- Exercise description: Only lines holding the word "nDataCrc" are wanted from the records; copy all of them.

+++ The data

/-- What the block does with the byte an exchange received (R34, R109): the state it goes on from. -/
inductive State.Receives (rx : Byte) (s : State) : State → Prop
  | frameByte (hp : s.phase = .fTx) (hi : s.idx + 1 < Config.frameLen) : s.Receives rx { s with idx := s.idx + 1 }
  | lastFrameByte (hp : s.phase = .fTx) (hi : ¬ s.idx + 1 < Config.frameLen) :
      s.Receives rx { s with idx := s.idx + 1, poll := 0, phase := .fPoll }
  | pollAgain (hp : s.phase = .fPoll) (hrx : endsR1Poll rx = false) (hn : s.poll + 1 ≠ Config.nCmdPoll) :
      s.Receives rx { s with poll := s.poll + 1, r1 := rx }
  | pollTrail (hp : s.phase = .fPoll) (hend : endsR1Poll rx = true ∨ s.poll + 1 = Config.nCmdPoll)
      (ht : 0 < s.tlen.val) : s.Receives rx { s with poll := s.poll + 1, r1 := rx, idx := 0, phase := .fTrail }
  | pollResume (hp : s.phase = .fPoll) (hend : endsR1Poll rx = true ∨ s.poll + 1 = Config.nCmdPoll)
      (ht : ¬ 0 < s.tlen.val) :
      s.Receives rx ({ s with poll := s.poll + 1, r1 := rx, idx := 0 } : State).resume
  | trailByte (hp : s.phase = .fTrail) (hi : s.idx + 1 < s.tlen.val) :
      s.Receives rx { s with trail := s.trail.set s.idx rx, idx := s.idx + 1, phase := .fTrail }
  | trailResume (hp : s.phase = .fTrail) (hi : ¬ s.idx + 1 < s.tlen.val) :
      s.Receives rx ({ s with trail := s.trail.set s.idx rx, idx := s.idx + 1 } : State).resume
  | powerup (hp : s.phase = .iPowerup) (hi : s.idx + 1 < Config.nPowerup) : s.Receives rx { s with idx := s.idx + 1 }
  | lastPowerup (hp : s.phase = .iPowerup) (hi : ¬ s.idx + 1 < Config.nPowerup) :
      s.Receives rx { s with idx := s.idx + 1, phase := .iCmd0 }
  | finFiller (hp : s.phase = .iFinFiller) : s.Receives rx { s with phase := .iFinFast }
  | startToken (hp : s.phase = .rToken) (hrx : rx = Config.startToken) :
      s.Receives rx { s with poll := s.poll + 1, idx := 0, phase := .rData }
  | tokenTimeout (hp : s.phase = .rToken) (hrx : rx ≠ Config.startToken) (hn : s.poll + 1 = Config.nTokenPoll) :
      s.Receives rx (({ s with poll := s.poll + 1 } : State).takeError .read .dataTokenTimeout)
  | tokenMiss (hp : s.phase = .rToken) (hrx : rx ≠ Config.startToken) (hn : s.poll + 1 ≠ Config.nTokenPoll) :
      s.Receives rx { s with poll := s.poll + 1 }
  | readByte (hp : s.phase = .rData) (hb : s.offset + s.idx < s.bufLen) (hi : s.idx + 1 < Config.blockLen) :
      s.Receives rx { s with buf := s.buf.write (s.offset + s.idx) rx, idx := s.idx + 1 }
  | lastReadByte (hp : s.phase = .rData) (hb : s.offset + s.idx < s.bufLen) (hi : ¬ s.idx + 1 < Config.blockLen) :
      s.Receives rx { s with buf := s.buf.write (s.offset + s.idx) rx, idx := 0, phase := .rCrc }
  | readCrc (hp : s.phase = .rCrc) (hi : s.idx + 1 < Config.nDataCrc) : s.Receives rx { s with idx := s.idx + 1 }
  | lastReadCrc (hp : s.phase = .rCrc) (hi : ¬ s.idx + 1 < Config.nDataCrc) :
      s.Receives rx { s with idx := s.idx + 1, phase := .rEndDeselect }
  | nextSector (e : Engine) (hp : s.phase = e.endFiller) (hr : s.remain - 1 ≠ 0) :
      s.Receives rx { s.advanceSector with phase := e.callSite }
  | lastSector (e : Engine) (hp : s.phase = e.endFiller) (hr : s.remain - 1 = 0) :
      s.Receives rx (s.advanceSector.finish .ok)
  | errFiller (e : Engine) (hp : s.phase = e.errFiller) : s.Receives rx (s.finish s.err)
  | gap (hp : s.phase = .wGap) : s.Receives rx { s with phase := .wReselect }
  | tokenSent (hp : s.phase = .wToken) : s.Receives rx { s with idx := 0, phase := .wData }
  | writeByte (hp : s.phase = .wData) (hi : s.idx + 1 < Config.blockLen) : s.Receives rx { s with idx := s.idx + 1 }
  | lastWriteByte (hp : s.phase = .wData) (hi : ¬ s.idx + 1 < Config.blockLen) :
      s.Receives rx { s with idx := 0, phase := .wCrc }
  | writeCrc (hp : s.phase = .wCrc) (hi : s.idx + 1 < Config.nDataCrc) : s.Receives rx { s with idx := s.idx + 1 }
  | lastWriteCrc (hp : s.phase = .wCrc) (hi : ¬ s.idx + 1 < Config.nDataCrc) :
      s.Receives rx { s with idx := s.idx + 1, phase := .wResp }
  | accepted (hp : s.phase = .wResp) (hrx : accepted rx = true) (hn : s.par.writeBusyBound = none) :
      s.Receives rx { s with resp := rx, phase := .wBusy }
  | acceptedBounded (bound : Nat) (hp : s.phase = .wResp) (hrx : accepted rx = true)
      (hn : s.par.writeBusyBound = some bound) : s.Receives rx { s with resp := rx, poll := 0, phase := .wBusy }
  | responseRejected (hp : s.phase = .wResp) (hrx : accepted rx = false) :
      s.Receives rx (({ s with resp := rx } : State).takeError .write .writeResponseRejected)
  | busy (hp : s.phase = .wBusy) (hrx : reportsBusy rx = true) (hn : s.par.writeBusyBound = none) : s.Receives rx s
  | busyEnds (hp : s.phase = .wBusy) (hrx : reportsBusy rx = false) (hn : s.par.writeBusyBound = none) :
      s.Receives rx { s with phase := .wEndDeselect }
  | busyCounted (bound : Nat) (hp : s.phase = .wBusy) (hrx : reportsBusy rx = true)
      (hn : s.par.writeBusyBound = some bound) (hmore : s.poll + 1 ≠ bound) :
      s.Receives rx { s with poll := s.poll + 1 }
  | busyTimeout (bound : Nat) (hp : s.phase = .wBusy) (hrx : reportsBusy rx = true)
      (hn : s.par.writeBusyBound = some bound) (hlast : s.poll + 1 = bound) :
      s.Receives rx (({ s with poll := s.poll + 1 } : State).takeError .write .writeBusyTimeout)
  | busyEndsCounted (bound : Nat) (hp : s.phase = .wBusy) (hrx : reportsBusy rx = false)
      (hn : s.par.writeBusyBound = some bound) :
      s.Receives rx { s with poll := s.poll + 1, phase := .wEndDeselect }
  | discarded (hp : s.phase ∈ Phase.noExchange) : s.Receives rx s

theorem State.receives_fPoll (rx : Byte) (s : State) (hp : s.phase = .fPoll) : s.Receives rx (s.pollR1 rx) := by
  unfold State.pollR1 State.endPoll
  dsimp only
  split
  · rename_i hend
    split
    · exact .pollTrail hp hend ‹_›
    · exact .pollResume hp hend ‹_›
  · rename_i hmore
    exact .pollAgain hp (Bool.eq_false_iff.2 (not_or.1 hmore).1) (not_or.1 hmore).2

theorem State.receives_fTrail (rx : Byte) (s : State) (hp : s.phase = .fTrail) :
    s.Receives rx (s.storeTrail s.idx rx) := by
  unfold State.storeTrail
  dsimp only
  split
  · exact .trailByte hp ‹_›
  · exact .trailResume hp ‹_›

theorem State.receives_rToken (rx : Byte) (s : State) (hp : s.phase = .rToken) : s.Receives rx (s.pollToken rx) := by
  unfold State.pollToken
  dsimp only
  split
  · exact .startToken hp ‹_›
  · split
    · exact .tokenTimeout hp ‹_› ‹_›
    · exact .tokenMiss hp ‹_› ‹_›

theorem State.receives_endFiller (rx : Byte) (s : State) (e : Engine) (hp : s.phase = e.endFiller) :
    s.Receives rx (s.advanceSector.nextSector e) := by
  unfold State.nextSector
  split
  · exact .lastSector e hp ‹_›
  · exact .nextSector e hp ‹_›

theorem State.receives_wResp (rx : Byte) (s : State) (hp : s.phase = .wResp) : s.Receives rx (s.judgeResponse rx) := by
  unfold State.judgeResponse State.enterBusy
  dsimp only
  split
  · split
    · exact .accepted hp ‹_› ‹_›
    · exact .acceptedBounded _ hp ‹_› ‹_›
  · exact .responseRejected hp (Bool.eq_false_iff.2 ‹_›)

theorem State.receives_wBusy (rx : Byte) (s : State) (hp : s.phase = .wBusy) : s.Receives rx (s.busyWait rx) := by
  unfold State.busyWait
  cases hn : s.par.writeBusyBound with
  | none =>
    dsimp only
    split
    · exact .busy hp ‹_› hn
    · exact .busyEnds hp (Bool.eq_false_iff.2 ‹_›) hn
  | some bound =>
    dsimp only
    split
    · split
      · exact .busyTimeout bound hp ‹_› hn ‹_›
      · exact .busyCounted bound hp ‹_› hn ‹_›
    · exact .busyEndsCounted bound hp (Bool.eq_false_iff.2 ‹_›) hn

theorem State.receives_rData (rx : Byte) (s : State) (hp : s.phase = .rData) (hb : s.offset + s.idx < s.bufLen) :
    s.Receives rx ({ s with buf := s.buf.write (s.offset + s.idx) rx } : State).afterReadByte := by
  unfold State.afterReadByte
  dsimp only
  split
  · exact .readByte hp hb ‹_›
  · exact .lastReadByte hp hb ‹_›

++++++

- Answer space:
  | readCrc (hp : s.phase = .rCrc) (hi : s.idx + 1 < Config.nDataCrc) : s.Receives rx { s with idx := s.idx + 1 }
  | lastReadCrc (hp : s.phase = .rCrc) (hi : ¬ s.idx + 1 < Config.nDataCrc) :
  | writeCrc (hp : s.phase = .wCrc) (hi : s.idx + 1 < Config.nDataCrc) : s.Receives rx { s with idx := s.idx + 1 }
  | lastWriteCrc (hp : s.phase = .wCrc) (hi : ¬ s.idx + 1 < Config.nDataCrc) :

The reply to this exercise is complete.